Analysts say more action is likely next year, when officials might unveil changes to the way the agency communicates with the public and could debate another round of bond buying. But today, 9 out of 10 Fed officials voted to keep policies unchanged. For investors, this largely means more of the same—ultra low interest rates. “It’s increasingly difficult for investors who require income to meet their needs,” says Mitch Schlesinger, a financial adviser in Bethesda, Md.
The low Treasury yields are pushing investors to buy riskier bonds that offer more yield, advisers say. Schlesinger, for instance, is putting more money into investment-grade corporate bonds and high-yield bonds. And T. Doug Dale, an adviser with Security Ballew Wealth Management in Jackson, Ms., is buying more emerging-market bonds from countries like Brazil, China and India that offer higher-yield bonds and have lower debt levels than many developed countries. But Dale is still keeping a stake in Treasurys, which would do well if European debt problems worsen.
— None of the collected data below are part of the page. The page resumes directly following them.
/-- MV1. -/
theorem test_movImm :
    after (step (codeAt [0xFB, 0x12, 0x01, 0x78, 0x56, 0x34, 0x12] 1 0x55)) (fun t => (t.readReg 1, t.psw.Z, t.psw.S, t.pc)) =
      some (0x12345678, false, false, 0x1007) := by decide

/-- MV4: r0 is an ordinary register. -/
theorem test_movImm_r0 :
    after (step (codeAt [0xFB, 0x12, 0x00, 0xFF, 0xFF, 0xFF, 0xFF] 1 0)) (fun t => (t.readReg 0, t.psw.S, t.isp, t.usp)) =
      some (0xFFFFFFFF, true, 0x2000, 0) := by decide

/-- MV6. -/
theorem test_movReg :
    after (step (codeAt [0xCF, 0x12] 1 0x80000001)) (fun t => (t.readReg 2, t.readReg 1, t.psw.Z, t.psw.S, t.pc)) =
      some (0x80000001, 0x80000001, false, true, 0x1002) := by decide

/-- MV9: the second byte wraps to address 0. -/
theorem test_movReg_across_the_top :
    after (step (((rxAt 0xFFFFFFFF).write8 0xFFFFFFFF 0xCF).write8 0 0x12 |>.writeReg 1 0x77)) (fun t => (t.readReg 2, t.pc)) =
      some (0x77, 1) := by decide

/-- AD2: the sum wraps, C stays. -/
theorem test_addImm_wraps :
    after (step (codeAt [0x72, 0x21, 1, 0, 0, 0] 1 0xFFFFFFFF)) (fun t => (t.readReg 1, t.psw.Z, t.psw.S, t.psw.C, t.pc)) =
      some (0, true, false, false, 0x1006) := by decide

/-- AD3: signed overflow sets S and leaves O. -/
theorem test_addImm_signed_overflow :
    after (step (codeAt [0x72, 0x22, 1, 0, 0, 0] 2 0x7FFFFFFF)) (fun t => (t.readReg 2, t.psw.Z, t.psw.S, t.psw.O)) =
      some (0x80000000, false, true, false) := by decide

/-- X1, and P2 (a): the byte at the unseeded reset vector. -/
theorem test_unrecognized :
    after (step (codeAt [] 1 7)) (fun t => (t.pc, t.readReg 1, t.reports)) = some (0x1001, 7, [.unrecognizedOpcode 0x1000 0]) ∧
      State.reset.pc = 0x03030303 ∧ after (step State.reset) State.reports = some [.unrecognizedOpcode 0x03030303 0] := by decide

/-- E11: an instruction completed by the zeros of unmapped space. -/
theorem test_fetch_past_the_end_of_ram :
    State.fetchDecode ({ State.reset with pc := 0x1FFD }.load [0xFB, 0x12, 0x03] 0x1FFD) = .instr (.movImm 3 0) := by decide

/-- X6, X7, X5: run(3) overshoots by one, run(1) by one, run(0) does nothing. -/
theorem test_run :
    after (run 3 (codeAt [0xFB, 0x12, 1, 1, 0, 0, 0, 0xFB, 0x12, 2, 2, 0, 0, 0] 0 0)) (fun t => (t.readReg 2, t.pc)) =
        some (2, 0x100E) ∧
      after (run 1 (codeAt [0xFB, 0x12, 1, 1, 0, 0, 0] 0 0)) State.pc = some 0x1007 ∧ after (run 0 (codeAt [] 0 0)) State.pc = some 0x1000 := by
  decide

/-! ### Memory -/

/-- M3, M4, M6. -/
theorem test_memory_words :
    (State.reset.write32 0x1000 0x11223344).read16 0x1001 = 0x2233 ∧
      (State.reset.load [0xAA, 0xBB] 0x1FFE).read32 0x1FFE = 0x0000BBAA ∧ State.reset.read32 0x8FFE = 0x00000303 := by decide

/-- M7, M8, M10, M11, M12, M14. -/
theorem test_memory_edges :
    (State.reset.load [1, 2, 3, 4] 0x1FFE).mem = [(0x1FFE, 1), (0x1FFF, 2)] ∧
      (State.reset.load [1] 0x2000).reports = [.loadOutOfWindow 0x2000 1] ∧
      ((State.reset.write8 0x8000 0x55).write8 0x1000 0x44).memReset.mem = [(0x8000, 0x55)] ∧
      (rxAt 0).read32 0xFFFFFFFE = 0x00000303 ∧ ((rxAt 0).load [0xAA, 0xBB] 0xFFFFFFFF).mem = [(0xFFFFFFFF, 0xAA)] ∧
      (State.reset.write8 0x1000 0x1FF).read8 0x1000 = 0xFF := by decide

/-- Writing the power-on byte removes the entry. -/
theorem test_memory_canonical : ((State.reset.write8 0x8000 5).write8 0x8000 3).mem = [] := by decide

/-! ### Controller and peripherals -/

/-- I1. -/
theorem test_interrupt_order :
    (([⟨10, 3, .label 0⟩, ⟨11, 3, .label 1⟩, ⟨12, 7, .label 2⟩, ⟨13, 3, .label 3⟩, ⟨14, 0, .label 4⟩] : List InterruptRequest).foldl
      State.requestInterrupt State.reset).pending.map InterruptRequest.vector = [12, 10, 11, 13, 14] := by decide

/-- I4, I5, I6. -/
theorem test_vectors :
    State.reset.getVectorAddress 28 = 0x8FF0 ∧ (rxAt 0).getVectorAddress 32 = 0 ∧ State.reset.resolveVector 28 = 0x03030303 ∧
      (State.reset.load [0x00, 0x11, 0, 0] 0x8FF0).resolveVector 28 = 0x1100 := by decide

/-- The timer "on" of part V-TMR. -/
def timerOn : State := (State.reset.periphWrite8 .timer 8 1).periphWrite8 .timer 9 1

/-- T1, T2, T4, T5. -/
theorem test_timer_tick :
    ((timerOn.timerTick 999).timer.CNT, (timerOn.timerTick 999).pending) = (999, []) ∧
      ((timerOn.timerTick 2500).timer.CNT, (timerOn.timerTick 2500).pending) = (0, [⟨28, 3, .timer⟩]) ∧
      State.reset.timerTick 5000 = State.reset ∧ ((timerOn.periphWrite32 .timer 4 0).timerTick 0).pending = [⟨28, 3, .timer⟩] := by
  decide

/-- T6, T8, T9, T10. -/
theorem test_timer_registers :
    State.reset.periphRead .timer .w32 4 = 1000 ∧ State.reset.periphRead .timer .w8 5 = 3 ∧
      ((State.reset.periphWrite32 .timer 0 0xAABBCCDD).periphWrite32 .timer 4 0x10).periphRead .timer .w32 2 = 0x0010AABB ∧
      (((timerOn.periphWrite32 .timer 0 0xFFFFFFF0).periphWrite32 .timer 4 0xFFFFFFFF).timerTick 0x0E).timer.CNT = 0xFFFFFFFE ∧
      (((timerOn.periphWrite32 .timer 0 0xFFFFFFF0).periphWrite32 .timer 4 0xFFFFFFFF).timerTick 0x20).timer.CNT = 0 := by decide

/-- G2, G3, G4, G5. -/
theorem test_gpio :
    let g : State := (State.reset.periphWrite8 .gpio 0 0x0F).periphWrite8 .gpio 1 0xA5
    let h : State := { g with gpio := g.gpio.setInputBit 3 1 }
    (List.range 9).map g.gpio.getOutputBit = [true, false, true, false, false, true, false, true, false] ∧
      h.periphRead .gpio .w32 0 = 0x0008A50F ∧ (h.periphWrite8 .gpio 2 0xFF).gpio.IN = 0x08 ∧
      (h.periphWrite32 .gpio 0 0x11223344).gpio = ⟨0x44, 0x33, 0x08⟩ := by decide

/-- Q1, Q2, Q3, Q4. -/
theorem test_serial :
    let s : State := (State.reset.periphWrite8 .serial 0 0x48).periphWrite8 .serial 0 0x69
    (s.periphWrite16 .serial 0 0x4142).serial.LOG = [0x48, 0x69, 0x42] ∧ s.periphWrite8 .serial 1 0x43 = s ∧
      s.periphRead .serial .w32 0 = 0 ∧ (s.periphReset .serial).serial.LOG = [0x48, 0x69] := by decide

/-! ### The assembler -/

/-- A3, A4, A7. -/
theorem test_assembler_lines :
    assembleLine "mov.l #0x10, r2".toList = .instr (.movImm 2 0x10) ∧ assembleLine "MOV.L R1, SP".toList = .instr (.movReg 1 0) ∧
      assembleLine "ADD.L #0XFFFFFFF6,R2".toList = .instr (.addImm 2 0xFFFFFFF6) ∧ assembleLine "; comment".toList = .skip := by decide

/-- A9, A10, A11, A12, A13. -/
theorem test_assembler_errors :
    assembleLine "MOV.L #1, R16".toList = .error .badRegister ∧ assembleLine "MOV.L PC, R1".toList = .error .badRegister ∧
      assembleLine "MOV #1, R1".toList = .error .noMatch ∧ assembleLine "ADD.L R1, R2".toList = .error .noMatch ∧
      assembleLine "NOP R1".toList = .error .noMatch ∧ assembleLine "MOV.L 5, R1".toList = .error .noMatch := by decide

/-- S8: a partial failure names line 2 and keeps line 1. -/
theorem test_assembler_partial_failure :
    assemble "MOV.L #1, R1\nMOV.L R99, R1".toList =
      { code := [0xFB, 0x12, 1, 1, 0, 0, 0], errors := [{ line := 2, reason := .badRegister }] } := by decide

/-! ### Witnesses: the hypotheses of each statement hold together somewhere -/

/-- pc at the first address of untouched ROM. -/
def romStart : State := { State.reset with pc := 0x8000 }

theorem witness_instructions_change_only_their_destination :
    ∃ t, exec (.movReg 1 2) State.reset = .next t ∧ (Instr.movReg 1 2).dest ≠ some 0 := ⟨_, rfl, by decide⟩
theorem witness_unrecognized : State.reset.fetchDecode = .unrecognized 0 := by decide
theorem witness_step_runs_nop : Instr.wellFormed .nop = true ∧ romStart.HoldsAtPc .nop := by decide
theorem witness_step_runs_movImm : (codeAt [0xFB, 0x12, 0x01, 0x78, 0x56, 0x34, 0x12] 0 0).HoldsAtPc (.movImm 1 0x12345678) := by decide
theorem witness_step_next_instr : romStart.fetchDecode = .instr .nop ∧ ∃ t, step romStart = .next t := ⟨by decide, _, rfl⟩
theorem witness_step_next_unrecognized : ∃ t, step State.reset = .next t := ⟨_, rfl⟩
theorem witness_step_ignores :
    let s₁ : State := romStart
    let s₂ : State := { romStart with pending := [⟨9, 7, .timer⟩], psw := { resetPsw with I := true, IPL := 5 } }
    s₁.cfg = s₂.cfg ∧ s₁.mem = s₂.mem ∧ s₁.regs = s₂.regs ∧ s₁.pc = s₂.pc ∧ s₁.psw.Z = s₂.psw.Z ∧ s₁.psw.S = s₂.psw.S ∧
      (∃ t, step s₁ = .next t) ∧ ∃ t, step s₂ = .next t :=
  ⟨rfl, rfl, rfl, rfl, rfl, rfl, ⟨_, rfl⟩, ⟨_, rfl⟩⟩
theorem witness_decode_of_encode :
    Instr.wellFormed (.addImm 15 0xFFFFFFFF) = true ∧
      ∀ k, k < (Instr.addImm 15 0xFFFFFFFF).length →
        (fun k => ([0x72, 0x2F, 0xFF, 0xFF, 0xFF, 0xFF, 0x99] : List Byte).getD k 0) k = (encode (.addImm 15 0xFFFFFFFF)).getD k 0 := by
  decide
theorem witness_encoding_unique : decode (fun k => ([0xCF, 0xF0] : List Byte).getD k 0) = .instr (.movReg 15 0) := by decide
/-- One byte string for each of the three ways of R100, at the value next to the pattern's. -/
theorem witness_unrecognized_space :
    decodeList [0x04] = .unrecognized 0x04 ∧ decodeList [0xFB, 0x11] = .unrecognized 0xFB ∧
      decodeList [0xFB, 0x12, 0x10] = .unrecognized 0xFB ∧ decodeList [0x72, 0x1F] = .unrecognized 0x72 ∧
      decodeList [0x72, 0x30] = .unrecognized 0x72 := by decide
theorem witness_pattern_hits :
    ∀ r ∈ opcodeRows, ∃ b ∈ ([[0x03], [0xFB, 0x12, 0x0F], [0xCF], [0x72, 0x2F]] : List (List Byte)), r.hits (fun k => b.getD k 0) = true := by
  decide
theorem witness_pattern_table :
    (opcodeRows.find? (fun r => r.hits (fun _ => 0x03))).isSome ∧ opcodeRows.find? (fun r => r.hits (fun _ => 0x00)) = none := by decide
theorem witness_disassembly :
    Instr.wellFormed (.movImm 10 0xDEADBEEF) = true ∧ disassemble (.instr (.movImm 10 0xDEADBEEF)) = "MOV.L #0xDEADBEEF, R10".toList := by
  decide
theorem witness_launch :
    (assemble "MOV.L R99, R1".toList).errors ≠ [] ∧ (assemble "NOP".toList).errors = [] ∧ State.reset.cfg.Valid ∧
      State.reset.cfg.Bootable ∧ 0x8000 < 2 ^ 32 := by decide
theorem witness_invariants :
    State.reset.Inv ∧ State.reset.FlagsConsistent ∧ State.reset.ControlAtReset ∧ ∃ t, step State.reset = .next t :=
  ⟨by decide, by decide, by decide, _, rfl⟩
theorem witness_operation : ∃ t r, HostOp.popNext ≠ .cpuReset ∧ serve .popNext State.reset = .next (t, r) := ⟨_, _, by decide, rfl⟩
theorem witness_serial_write : ∃ t r, serve (.periphWrite .serial .w8 0 0x4F) State.reset = .next (t, r) ∧ t.serial.LOG = [0x4F] :=
  ⟨_, _, rfl, rfl⟩
/-- First and last mapped addresses and their unmapped neighbours. -/
theorem witness_mapped :
    (∀ a ∈ [0x1000, 0x1FFF, 0x8000, 0x8FFF], mapSmall.Mapped a) ∧ ∀ a ∈ [0x0FFF, 0x2000, 0x7FFF, 0x9000], ¬ mapSmall.Mapped a := by decide
theorem witness_word_write :
    State.reset.cfg.Mapped (0x1FFC#32).toNat ∧ State.reset.cfg.Mapped (0x1FFC#32 + 1).toNat ∧
      State.reset.cfg.Mapped (0x1FFC#32 + 2).toNat ∧ State.reset.cfg.Mapped (0x1FFC#32 + 3).toNat := by decide
/-- The three cases of `load`, at the last address of each window and the first past RAM. -/
theorem witness_load :
    State.reset.cfg.InRAM 0x1FFF ∧ (¬ State.reset.cfg.InRAM 0x8FFF ∧ State.reset.cfg.InROM 0x8FFF) ∧ ¬ State.reset.cfg.Mapped 0x2000 := by
  decide
theorem witness_canonical : Memory.wf mapSmall [(0x1000, 1), (0x8000, 4)] ∧ ¬ Memory.wf mapSmall [(0x8000, 3)] := by decide
/-- Each of the four neighbours, in MAP_SMALL. -/
theorem witness_neighbours :
    ((0x9000#32).toNat = mapSmall.romEnd.toNat + 1 ∧ ¬ mapSmall.InRAM (0x9000#32).toNat) ∧
      ((0x0FFF#32).toNat + 1 = mapSmall.ramStart.toNat ∧ ¬ mapSmall.InROM (0x0FFF#32).toNat) ∧
      ((0x2000#32).toNat = mapSmall.ramEnd.toNat + 1 ∧ ¬ mapSmall.InROM (0x2000#32).toNat) ∧
      ((0x7FFF#32).toNat + 1 = mapSmall.romStart.toNat ∧ ¬ mapSmall.InRAM (0x7FFF#32).toNat) := by decide
/-- MAP_SMALL's regions lie outside both windows: the first and the last address of each, and a word at the end of one. -/
theorem witness_device_regions :
    mapSmall.DevicesUnmapped ∧
      (∀ a ∈ [0x80000, 0xFFFFF, 0x100000, 0x107FFF, 0x7FC000, 0x7FFFFF], mapSmall.InDeviceRegion a) ∧
      (∀ a ∈ [0x7FFFF, 0x108000, 0x7FBFFF, 0x800000], ¬ mapSmall.InDeviceRegion a) ∧
      ∀ k, k < Width.w32.bytes → mapSmall.InDeviceRegion (0x7FFFFC#32 + BitVec.ofNat 32 k).toNat := by
  refine ⟨fun a h hm => ?_, by decide, by decide, by decide⟩
  simp [mapSmall, Config.InDeviceRegion, Config.Mapped, Config.InRAM, Config.InROM] at h hm
  omega
/-- The last byte of ROM, one step. -/
theorem witness_nop_stream :
    let s : State := { State.reset with pc := 0x8FFF }
    s.cfg.Valid ∧ s.mem = [] ∧ s.cfg.InROM s.pc.toNat ∧ s.pc.toNat + 1 ≤ s.cfg.romEnd.toNat + 1 := by decide
theorem witness_zero_bytes :
    ∀ j, j < 2 → ({ State.reset with pc := 0x1FFF } : State).read8 (0x1FFF#32 + BitVec.ofNat 32 j) = 0 := by decide
theorem witness_reset_idempotent : ∃ t : State, t.cfg = State.reset.cfg ∧ t.mem = State.reset.mem ∧ t.pc ≠ State.reset.pc :=
  ⟨{ State.reset with pc := 1 }, rfl, rfl, by decide⟩
/-- The slot in untouched ROM (MAP_SMALL), and a map whose slot is unmapped. -/
theorem witness_unseeded_vector :
    (∀ k, k < 4 → mapSmall.InROM (mapSmall.resetVectorAddr + BitVec.ofNat 32 k).toNat ∧
        ¬ mapSmall.InRAM (mapSmall.resetVectorAddr + BitVec.ofNat 32 k).toNat) ∧
      ∀ k, k < 4 → ¬ ({ mapSmall with resetVectorAddr := 0x9000 } : Config).InROM (0x9000#32 + BitVec.ofNat 32 k).toNat := by decide
theorem witness_pending :
    State.reset.pending = [] ∧ PendingSorted [⟨2, 5, .timer⟩, ⟨3, 3, .timer⟩, ⟨1, 3, .timer⟩] ∧
      ∃ r rest, (State.reset.requestInterrupt ⟨2, 5, .timer⟩).pending = r :: rest := ⟨rfl, by decide, _, _, rfl⟩
/-- The three cases of a tick: disabled, one short of the compare value, and at it. -/
theorem witness_tick :
    State.reset.timer.EN.toNat % 2 = 0 ∧ timerOn.timer.EN.toNat % 2 = 1 ∧
      timerOn.timer.CNT.toNat + 999 < timerOn.timer.CMP.toNat ∧ timerOn.timer.CMP.toNat ≤ timerOn.timer.CNT.toNat + 1000 := by decide
theorem witness_timer_period :
    timerOn.timer.EN.toNat % 2 = 1 ∧ timerOn.timer.IEN.toNat % 2 = 1 ∧ timerOn.timer.CNT = 0 ∧ 1 ≤ timerOn.timer.CMP.toNat ∧
      999 < timerOn.timer.CMP.toNat := by decide
/-- The offsets and pins where the clauses meet: timer 9 and 10, GPIO 1, 2 and 3, pins 7 and 8, serial 0 and 1. -/
theorem witness_offsets :
    resetTimer.read8 10 = 0 ∧ resetTimer.write8 10 1 = resetTimer ∧ (resetTimer.write8 9 1).read8 9 = 1 ∧
      (resetGpio.write8 1 1).OUT = 1 ∧ resetGpio.write8 2 1 = resetGpio ∧ resetGpio.read8 3 = 0 ∧
      (resetGpio.setInputBit 7 1).IN = 0x80 ∧ resetGpio.setInputBit 8 1 = resetGpio ∧ resetGpio.getOutputBit 8 = false ∧
      (powerOnSerial.write8 1 1) = powerOnSerial := by decide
For stocks, the low-yield environment continues to push people into dividend-paying shares, says Devin Pope, an adviser with Albion Financial Group in Salt Lake City. Some companies like Pfizer and General Electric have also recently boosted their dividends, making the holdings more appealing for people who need the income.
But advisers caution against feeling too emboldened by those expectations. For instance, investors shouldn’t take the Fed’s word as a sign that it’s safe to invest heavily in longer-dated bonds, advisers say. While the Fed says it doesn’t plan to raise rates in the near future, rates can still come up if the economy grows faster than expected — and investors holding longer-dated bonds would see prices drop more than those holding shorter-maturity bonds, says Schlesinger . “It’s a target and that target can change,” he says.